Saved data entries:
+++

-- ==== Sys2Proof/Machine/Regs.lean ====
section
/-!
DEFINITION. The management registers of the part, field by field: every field of every register table of the
chapters, with its offset in its unit, bits, access code and reset value (R4, R7, R8), and the table of the
registers from which a management address is read.
-/

namespace Sys2Proof.Machine
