-- ==== Sys2Proof/Machine/Ops.lean ====
section
/-!
DEFINITION. The operations every family shares: units and the grid, register fields, free values, CRC, events and
their precedence, messages sent, and bytes of the address spaces.
-/

namespace Sys2Proof.Machine

abbrev Out := Host.Outcome State Fault Refusal

/-! ### Units and the grid (R5, R14 to R18) -/

def uTile (t : Nat) : Nat := 0x10 + t
def uDie (d : Nat) : Nat := 0x20 + d
def uToe (e : Nat) : Nat := 0x30 + e
def uPort (p : Nat) : Nat := 0x40 + p

/-- Tiles of the variant, grid columns, links (Table 0-1, R14). -/
def State.nTiles (s : State) : Nat := s.fuses.tiles
def State.cols (s : State) : Nat := s.fuses.tiles / 2
def State.nLinks (s : State) : Nat := s.fuses.tiles * 8

/-- Tile of a host port (R17). -/
def State.portTile (s : State) (p : Nat) : Nat := if p = 0 then 0 else s.cols

/-- Tile position of a unit; `none` for the keeper and the mirror. -/
def State.posOf (s : State) (u : Nat) : Option Nat :=
  if u / 16 = 1 ∨ u / 16 = 2 ∨ u / 16 = 3 then some (u % 16)
  else if u = 0x40 then some 0 else if u = 0x41 then some s.cols else none

/-- The neighbour through an edge port (R14, R15). -/
def State.neighbour (s : State) (t : Nat) (p : Port) : Option Nat :=
  let c := s.cols
  match p with
  | .n => if t ≥ c then some (t - c) else none
  | .s => if t < c then some (t + c) else none
  | .e => if t % c + 1 < c then some (t + 1) else none
  | .w => if t % c > 0 then some (t - 1) else none

/-- Package limit, electrical peak, and range of the cap, in W (Table 0-3). -/
def State.limitW (s : State) : Nat := if s.nTiles = 2 then 1150 else if s.nTiles = 4 then 2200 else 4200
def State.peakW (s : State) : Nat := if s.nTiles = 2 then 1400 else if s.nTiles = 4 then 2600 else 5000
def State.capMin (s : State) : Nat := if s.nTiles = 2 then 550 else if s.nTiles = 4 then 1050 else 2000

/-! ### Register fields -/

/-- The place of a field in the register file; `d` is the offset of the repetition. -/
def regKey (u : Nat) (f : Fld) (d : Nat) : Nat := (u * 2 ^ 40 + f.off + d) * 64 + f.lo

/-- The value of a field. -/
def State.rg (s : State) (u : Nat) (f : Fld) (d : Nat := 0) : Nat := mget s.regs (regKey u f d) f.rst

/-- `s` with a field set, to its width; what was sensed of it in this tick is settled with that. -/
def State.rs (s : State) (u : Nat) (f : Fld) (v : Nat) (d : Nat := 0) : State :=
  { s with regs := mput s.regs (regKey u f d) (v % 2 ^ f.w), fresh := mdel s.fresh (regKey u f d) }

/-- What a W1C or RC field held before the tick, and what hardware has added to it in the tick (R9). -/
def State.sensed (s : State) (u : Nat) (f : Fld) (d : Nat := 0) : Nat × Nat := mget s.fresh (regKey u f d) (s.rg u f d, 0)

/-- `s` with a field set by hardware to `v`, where what was added to it in this tick is now `n`: a clear that the event races leaves
that much (R9). -/
def State.hw (s : State) (u : Nat) (f : Fld) (v n : Nat) (d : Nat := 0) : State :=
  { s with
    regs := mput s.regs (regKey u f d) (v % 2 ^ f.w)
    fresh := if f.acc = .rc ∨ f.acc = .w1c then mput s.fresh (regKey u f d) ((s.sensed u f d).1, n % 2 ^ f.w)
      else mdel s.fresh (regKey u f d) }

/-- The sum of two counts, at most the largest that a field holds. -/
def satAdd (f : Fld) (a b : Nat) : Nat := min (a + b) (2 ^ f.w - 1)

/-- `s` with a counter raised, saturating at its width; a one-bit field is set. -/
def State.rinc (s : State) (u : Nat) (f : Fld) (n : Nat) (d : Nat := 0) : State :=
  s.hw u f (satAdd f (s.rg u f d) n) (satAdd f (s.sensed u f d).2 n) d

/-- `s` with a field that keeps a maximum raised to `v`, saturating at its width. -/
def State.rmax (s : State) (u : Nat) (f : Fld) (v : Nat) (d : Nat := 0) : State :=
  s.hw u f (satAdd f (Nat.max (s.rg u f d) v) 0) (satAdd f (Nat.max (s.sensed u f d).2 v) 0) d

/-- A clear of a W1C or RC field: what hardware put there in this tick stays, and is all that a second clear of the tick would
find new (R9). -/
def State.clr (s : State) (u : Nat) (f : Fld) (d : Nat := 0) : State :=
  { s with
    regs := mput s.regs (regKey u f d) (s.sensed u f d).2
    fresh := mput s.fresh (regKey u f d) (0, (s.sensed u f d).2) }

/-- `s` with a counter raised, modulo its width. -/
def State.radd (s : State) (u : Nat) (f : Fld) (n : Nat) (d : Nat := 0) : State := s.rs u f (s.rg u f d + n) d

/-- The repetition offset of selected views (a wavelength, a lane, a sensor): they lie beyond the management space. -/
def win (i : Nat) : Nat := (i + 1) * 2 ^ 48

/-- The address of an offset of a unit in management space (R4). -/
def mgmtAddr (u o : Nat) : Nat := u * 2 ^ 40 + o

/-- The unit of a register-file key. -/
def keyUnit (k : Nat) : Nat := k / 64 / 2 ^ 40 % 256

/-- `s` with every register of a unit back at its reset value (R8). -/
def State.resetRegs (s : State) (u : Nat) : State :=
  { s with regs := s.regs.filter (fun p => keyUnit p.1 != u), fresh := s.fresh.filter (fun p => keyUnit p.1 != u) }

/-- Offsets of repeated blocks. -/
def dCore (c : Nat) : Nat := c * 0x1000
def dEng (c e : Nat) : Nat := c * 0x1000 + e * 8
def dDma (c e : Nat) : Nat := c * 0x80 + (e - 5) * 0x40
def dObj (c i : Nat) : Nat := c * 0x200 + i * 8
def dCtx (c : Nat) : Nat := c * 0x40
def dLink (l : Nat) : Nat := l % 8 * 0x100

/-- The contexts' SEQ registers have one home, whatever tile holds the lease; a read on another tile gives 0 (R150). -/
def seqHome : Nat := 0xE0
def State.cg (s : State) (f : Fld) (c : Nat) : Nat := s.rg seqHome f (dCtx c)
def State.cs (s : State) (f : Fld) (c v : Nat) : State := s.rs seqHome f v (dCtx c)

/-- `s` with the completion of an access recorded (R6). -/
def State.accessDone (s : State) (a : Nat) (good : Bool) : State := { s with answers := s.answers ++ [(a, good)] }

/-! ### Records by number -/

def engKey (die core e : Nat) : Nat := die * 512 + core * 8 + e
def coreKey (die core : Nat) : Nat := die * 64 + core

def State.eng (s : State) (k : Nat) : Eng := mget s.engs k {}
def State.setEng (s : State) (k : Nat) (e : Eng) : State := { s with engs := mput s.engs k e }
def State.core (s : State) (k : Nat) : CoreSt := mget s.cores k {}
def State.setCore (s : State) (k : Nat) (c : CoreSt) : State := { s with cores := mput s.cores k c }
def State.hub (s : State) (t : Nat) : Hub := mget s.hubs t {}
def State.setHub (s : State) (t : Nat) (h : Hub) : State := { s with hubs := mput s.hubs t h }
def State.ctx (s : State) (c : Nat) : Ctx := mget s.ctxs c {}
def State.setCtx (s : State) (c : Nat) (x : Ctx) : State := { s with ctxs := mput s.ctxs c x }
def State.seq (s : State) (t : Nat) : SeqSt := mget s.seqs t {}
def State.setSeq (s : State) (t : Nat) (x : SeqSt) : State := { s with seqs := mput s.seqs t x }
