-- ==== Sys2Proof/Machine/Engines.lean ====
section
/-!
DEFINITION. Cores and engines: local addresses, command headers, flags, completion, the heads of the queues, the leave logic,
and stopping (chapter Cores and Engines).
-/

namespace Sys2Proof.Machine

/-! ### Command header (Table 3-3) -/

def fieldOf (w : CmdWord) (lo n : Nat) : Nat := bitsOf w.toNat lo n

def cmdClass (w : CmdWord) : Nat := fieldOf w 0 8
def cmdOp (w : CmdWord) : Nat := fieldOf w 8 8
def cmdPreObj (w : CmdWord) : Nat := fieldOf w 16 6
def cmdPreTake (w : CmdWord) : Bool := fieldOf w 22 1 == 1
def cmdPreEn (w : CmdWord) : Bool := fieldOf w 23 1 == 1
def cmdPostObj (w : CmdWord) : Nat := fieldOf w 24 6
def cmdPostFence (w : CmdWord) : Bool := fieldOf w 30 1 == 1
def cmdPostEn (w : CmdWord) : Bool := fieldOf w 31 1 == 1
def cmdPreThr (w : CmdWord) : Nat := fieldOf w 32 16
def cmdPostAdd (w : CmdWord) : Nat := fieldOf w 48 16
def cmdSeq (w : CmdWord) : Nat := fieldOf w 64 32
def cmdRecord (w : CmdWord) : Bool := fieldOf w 96 1 == 1
def cmdSafe (w : CmdWord) : Bool := fieldOf w 97 1 == 1

/-- The class an engine accepts beside control (Table 3-1). -/
def engClass (e : Nat) : Nat := if e < 4 then 1 else if e = 4 then 2 else if e < 7 then 3 else 4

/-- Parts of an engine's number in the package. -/
def keyDie (k : Nat) : Nat := k / 512
def keyCore (k : Nat) : Nat := k / 8 % 64
def keyEng (k : Nat) : Nat := k % 8
def engCore (k : Nat) : Nat := k / 8
def engOf (e : EngId) : Nat := engKey e.die e.core e.eng
def vecOf (c : CoreId) : Nat := engKey c.die c.core 4
def syncOf (c : CoreId) : Nat := engKey c.die c.core 7

/-- Register access of an engine and of its core. -/
def State.eg (s : State) (k : Nat) (f : Fld) : Nat := s.rg (uDie (keyDie k)) f (dEng (keyCore k) (keyEng k))
def State.es (s : State) (k : Nat) (f : Fld) (v : Nat) : State := s.rs (uDie (keyDie k)) f v (dEng (keyCore k) (keyEng k))
def State.einc (s : State) (k : Nat) (f : Fld) (n : Nat) : State := s.rinc (uDie (keyDie k)) f n (dEng (keyCore k) (keyEng k))
def State.dg (s : State) (k : Nat) (f : Fld) : Nat := s.rg (uDie (keyDie k)) f (dDma (keyCore k) (keyEng k))
def State.ds (s : State) (k : Nat) (f : Fld) (v : Nat) : State := s.rs (uDie (keyDie k)) f v (dDma (keyCore k) (keyEng k))

/-! ### Local addresses (R85, R87) -/

/-- A range of core store: 8-byte aligned, within its 4 MiB. -/
def csRange (la len : Nat) : Bool := la % 8 == 0 && la + len ≤ 0x400000

/-- `n` slots of the accumulator buffer from an LA of it. -/
def accRange (la n : Nat) : Bool := la % 8 == 0 && la ≥ 0x800000 && la + 32 * n ≤ 0x820000

def isAcc (la : Nat) : Bool := la ≥ 0x800000 && la ≤ 0x81FFFF
def portLa (m : Nat) : Nat := 0xC00000 + 0x10000 * m

/-- The matrix engine whose port an LA names. -/
def portOf (la : Nat) : Option Nat := (List.range 4).find? (fun m => la == portLa m)

/-- Address of a core-store LA of an engine's core. -/
def csAt (k la : Nat) : Nat := csAddr (keyDie k) (keyCore k) la

/-- Does an uncorrectable word found by the reads of the step lie in a range? -/
def hitsRange (bad : List Nat) (a len : Nat) : Option Nat := bad.find? (fun x => a ≤ x && x < a + len)

/-- The lowest of a list of uncorrectable words that a range meets. -/
def firstHit (bad : List Nat) (a len : Nat) : Option Nat :=
  (bad.filter (fun x => decide (a ≤ x) && decide (x < a + len))).foldl
    (fun m x => some (match m with | some y => min x y | none => x)) none

/-! ### Flags (R76 to R78) -/

def flagFlds : List Fld :=
  [CORE_ENG_FLAGS.invalid, CORE_ENG_FLAGS.div_zero, CORE_ENG_FLAGS.overflow, CORE_ENG_FLAGS.underflow,
   CORE_ENG_FLAGS.inexact, CORE_ENG_FLAGS.window_underflow, CORE_ENG_FLAGS.window_overflow, CORE_ENG_FLAGS.scale_clamp]

/-- Bits [7:0] of CORE_ENG_FLAGS of an engine. -/
def State.flags (s : State) (k : Nat) : Nat :=
  flagFlds.zipIdx.foldl (fun v p => v + s.eg k p.1 * 2 ^ p.2) 0

/-- Bits [7:0] written whole; without any flag set, first_valid is cleared (Table 2-9). -/
def State.putFlags (s : State) (k v : Nat) : State :=
  let s := s.each flagFlds.zipIdx (fun s p => s.es k p.1 (v / 2 ^ p.2 % 2))
  if v % 256 = 0 then s.es k CORE_ENG_FLAGS.first_valid 0 else s

/-- The bits of `v` set. -/
def State.setFlags (s : State) (k v : Nat) : State :=
  s.each (flagFlds.zipIdx.filter (fun p => v / 2 ^ p.2 % 2 == 1)) (fun s p => s.einc k p.1 1)

/-- Flags set by a command: sticky, and the first while all were clear leaves its seq (R76). -/
def State.addFlags (s : State) (k seq v : Nat) : State :=
  if v % 256 = 0 then s
  else
    let old := s.flags k
    let s := s.setFlags k v
    if old = 0 then (s.es k CORE_ENG_FLAGS.first_seq seq).es k CORE_ENG_FLAGS.first_valid 1 else s

/-! ### Leave requests (R99) -/

/-- A core in IDLE enters REQ when a matrix command stands at the head of a matrix queue. -/
def State.askLeave (s : State) (ck : Nat) : State :=
  let c := s.core ck
  let head := (List.range 4).any (fun m =>
    match (s.eng (ck * 8 + m)).queue with
    | w :: _ => cmdClass w == 1
    | [] => false)
  if c.leave = .idle ∧ head ∧ !c.inReset then s.setCore ck { c with leave := .req, reqAt := s.tick + 1 }
  else if head ∧ c.downReq.isSome ∧ !c.downHard then s.setCore ck { c with downReq := none }
  else s

/-! ### Completion (R91, R111) -/

/-- Ring size of an engine: log2 from 4 to 12, else 4 (Table 3-19). -/
def State.ringLog (s : State) (k : Nat) : Nat :=
  let v := s.eg k CORE_CPL_CFG.log2_size
  if 4 ≤ v ∧ v ≤ 12 then v else 4

/-- The 16-byte completion record (Table 3-11). -/
def recordBytes (w : CmdWord) (status flags busy tick : Nat) : List Byte :=
  le 4 (cmdSeq w) ++ le 1 status ++ le 1 flags ++ le 1 (cmdClass w) ++ le 1 (cmdOp w) ++ le 4 busy ++ le 4 tick

/-- Append to the completion ring: the oldest record is overwritten, and a slot beyond core store is not written (R111). -/
def State.appendRecord (s : State) (k : Nat) (bs : List Byte) : State :=
  if s.eg k CORE_CPL_CFG.enable = 1 then
    let size := 2 ^ s.ringLog k
    let head := s.eg k CORE_CPL_PTR.head
    let tail := s.eg k CORE_CPL_PTR.tail
    let la := s.eg k CORE_CPL_CFG.base + 16 * (head % size)
    let s := if (head + 2 ^ 16 - tail) % 2 ^ 16 ≥ size then s.einc k CORE_CPL_PTR.overrun 1 else s
    let s := if la + 16 ≤ 0x400000 then s.writeMem (csAt k la) bs else s
    s.es k CORE_CPL_PTR.head (head + 1)
  else s

/-- The completion record of a command, and CORE_ENG_STATE.last_status. -/
def State.complete (s : State) (k : Nat) (w : CmdWord) (status flags busy : Nat) : State :=
  let s := s.es k CORE_ENG_STATE.last_status status
  if cmdRecord w || status != 0 || flags != 0 then s.appendRecord k (recordBytes w status flags busy s.tick) else s

/-- Is the stream of an engine finished: an END completed, or its count fetched and every command completed (R89)? -/
def Eng.streamOver (e : Eng) : Bool := !e.fetching && e.queue.isEmpty

/-- The energy term of a matrix or vector command (Table 14-8): matrix work by operand group, narrow, 8-bit or BF16. -/
def workTerm (w : CmdWord) : Nat :=
  if cmdClass w = 2 then 4
  else if fmtCode (fieldOf w 128 8) = 7 then 2
  else if fmtCode (fieldOf w 128 8) ≤ 3 ∧ fmtCode (fieldOf w 136 8) ≤ 3 then 0 else 1

/-- The head's command is executing and finishes although a stop has come (R112): the parks of DMA and the waits of the sync unit do
not finish. -/
def Eng.finishing (e : Eng) (num : Nat) : Bool :=
  !e.queue.isEmpty && (e.phase == .done || e.phase == .fence || ((e.phase == .executing || e.phase == .port) && num < 5)) &&
    (num < 5 || num == 7)

/-- A matrix command of the core is executing (R112). -/
def State.matrixBusy (s : State) (ck : Nat) : Bool :=
  (List.range 4).any (fun m =>
    let e := s.eng (ck * 8 + m)
    match e.queue with
    | w :: _ => cmdClass w == 1 && e.finishing m
    | [] => false)

/-- The fall of a core in DOWN begins at the first tick after its last executing matrix command has finished (R102). -/
def State.beginFall (s : State) (ck : Nat) : State :=
  let c := s.core ck
  if c.leave = .down ∧ !c.falling ∧ !s.matrixBusy ck then
    s.setCore ck { c with falling := true, stepAt := s.tick + 1, level := 8 }
  else s

/-- Cycles of execution of an engine: CORE_BUSY, and the energy of matrix and vector work (R113, R401). -/
def State.worked (s : State) (k : Nat) (w : CmdWord) (n : Nat) : State :=
  let s := s.es k CORE_BUSY.cycles (s.eg k CORE_BUSY.cycles + n)
  if cmdClass w = 1 ∨ cmdClass w = 2 then s.charge (s.coreAcct (engCore k)) (keyDie k) (workTerm w) n else s

/-- The head's command has executed for a number of cycles that the spec gives no figure for: a free value. -/
def State.busyFree (s : State) (k : Nat) : State :=
  let r := s.free
  r.2.setEng k { s.eng k with busy := r.1 }

/-- What an engine sent for its head no longer belongs to a command of its queue. -/
def State.leaveOuts (s : State) (k : Nat) : State :=
  { s with
    net := s.net.map (fun r => if r.eng = some k then { r with live := false } else r)
    links := s.links.map (fun e =>
      (e.1, { e.2 with out := e.2.out.map (fun o => if o.eng = k then { o with live := false } else o) })) }

/-- The progress record of a DMA engine (R229): DMA_STATE, DMA_FAULT, the seq of the MOVE, zeros; all zeros while no MOVE has started
(DESIGN CHOICE, log 108). -/
def State.progress (s : State) (k : Nat) : Nat :=
  let e := s.eng k
  match e.queue with
  | w :: _ =>
    if e.phase = .executing ∨ e.phase = .done ∨ e.phase = .fence then
      unle (le 8 (s.dg k DMA_STATE.state + e.descIdx % 2 ^ 16 * 2 ^ 4 + e.off % 2 ^ 32 * 2 ^ 32) ++
        le 8 (s.dg k DMA_FAULT.va + s.dg k DMA_FAULT.side * 2 ^ 44 + s.dg k DMA_FAULT.cause * 2 ^ 45 + s.dg k DMA_FAULT.ctx * 2 ^ 48) ++
        le 4 (cmdSeq w) ++ le 12 0)
    else 0
  | [] => 0

/-- What a save keeps of an engine (R144): its queue's head is the first command not completed. -/
def State.saveEng (s : State) (k : Nat) : SavedEng :=
  let e := s.eng k
  { eng := keyEng k, seq := (e.queue.head?.map cmdSeq).getD 0, pos := e.fetched - e.queue.length, finished := e.finished
    safeDone := e.safeDone, dma := if keyEng k = 5 ∨ keyEng k = 6 then s.progress k else 0 }

/-- Every queued command of an engine ends with status 0x07, none signals, and the engine stops (R112). A head that was executing has
its cycles. -/
def State.stopEngine (s : State) (k : Nat) : State :=
  let s := if (s.eng k).phase = .executing then s.busyFree k else s
  let e := s.eng k
  let v := s.saveEng k
  let s := match e.queue with
    | w :: rest => (s.complete k w 7 0 e.busy).each rest (fun s w => s.complete k w 7 0 0) |>.worked k w e.busy |>.leaveOuts k
    | [] => s
  s.setEng k { e with
    queue := [], phase := .stopped, fetching := false, halting := false, status := 0, flags := 0, busy := 0, portBuf := [], portFl := []
    parked := false, walk := none, lastSeq := (e.queue.getLast?.map cmdSeq).getD e.lastSeq, saved := some v }

/-- The head command ends with a status: record, counters, and the queue moves on. Its post-signal goes only with status
0. After an END nothing more of the stream runs in this cycle, and after a stop nothing more of the queue. -/
def State.endHead (s : State) (k status : Nat) : State :=
  let e := s.eng k
  match e.queue with
  | [] => s
  | w :: rest =>
    let s := s.complete k w status e.flags e.busy
    let s := (s.worked k w e.busy).leaveOuts k
    let last := cmdClass w == 0 && cmdOp w == 1 && status == 0
    let rest := if last then [] else rest
    let e' : Eng := { e with
      queue := rest, phase := .idle, status := 0, flags := 0, busy := 0, lastSeq := cmdSeq w, portBuf := [], portFl := []
      descIdx := 0, off := 0, descOk := false, parked := false, walk := none
      safeDone := if cmdSafe w && status == 0 then e.safeDone + 1 else e.safeDone
      fetching := e.fetching && !last
      finished := e.finished || last || (!e.fetching && rest.isEmpty) }
    let s := s.setEng k e'
    let ck := engCore k
    let s := if status = 0 ∧ cmdPostEn w then
        s.setCore ck { s.core ck with sigs := (s.core ck).sigs ++ [(keyEng k, cmdPostObj w, cmdPostAdd w)] }
      else s
    let s := s.beginFall ck
    if e.halting then s.stopEngine k
    else if cmdSafe w ∧ status = 0 ∧ (s.core ck).target = some e'.safeDone then
      s.setEng k { s.eng k with phase := .stopped }
    else s.askLeave ck

/-- A context's stop reaches an engine (R112): a command that is executing is finished first, by its own rows; a span operation may still be
released in this tick's settle (Table 6-11); otherwise the queue ends with status 0x07 now. -/
def State.haltForStop (s : State) (k : Nat) : State :=
  let e := s.eng k
  if e.finishing (keyEng k) ∨ e.phase = .span then s.setEng k { e with halting := true, fetching := false } else s.stopEngine k

/-- Every engine of a core, by number in the package. -/
def coreEngs (ck : Nat) : List Nat := (List.range 8).map (fun e => ck * 8 + e)

/-- The waiters of a core's engines leave every hub unconsumed (R112, R181). -/
def State.dropWaits (s : State) (ck : Nat) : State :=
  s.abandon (fun w => waiterIsEngine w.waiter && w.waiter / 8 == ck)

/-- The sync unit of a stopped core whose operation no settle of the tick released stops now. -/
def State.endSpan (s : State) (ck : Nat) : State :=
  let e := s.eng (ck * 8 + 7)
  if e.halting ∧ e.phase = .span then (s.stopEngine (ck * 8 + 7)).dropWaits ck else s

/-- A stopped core withdraws a leave request that is not yet granted (R102). -/
def State.dropRequest (s : State) (ck : Nat) : State :=
  let c := s.core ck
  if c.leave = .req then s.setCore ck { c with leave := .idle } else s

end Sys2Proof.Machine
end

+++

Work instruction
All lines in the data above from the one with "if c.leave = .idle" through the one with "(Table 3-19). -/" must be repeated exactly, and no others.

Exercise answer
  if c.leave = .idle ∧ head ∧ !c.inReset then s.setCore ck { c with leave := .req, reqAt := s.tick + 1 }
  else if head ∧ c.downReq.isSome ∧ !c.downHard then s.setCore ck { c with downReq := none }
  else s

/-! ### Completion (R91, R111) -/

/-- Ring size of an engine: log2 from 4 to 12, else 4 (Table 3-19). -/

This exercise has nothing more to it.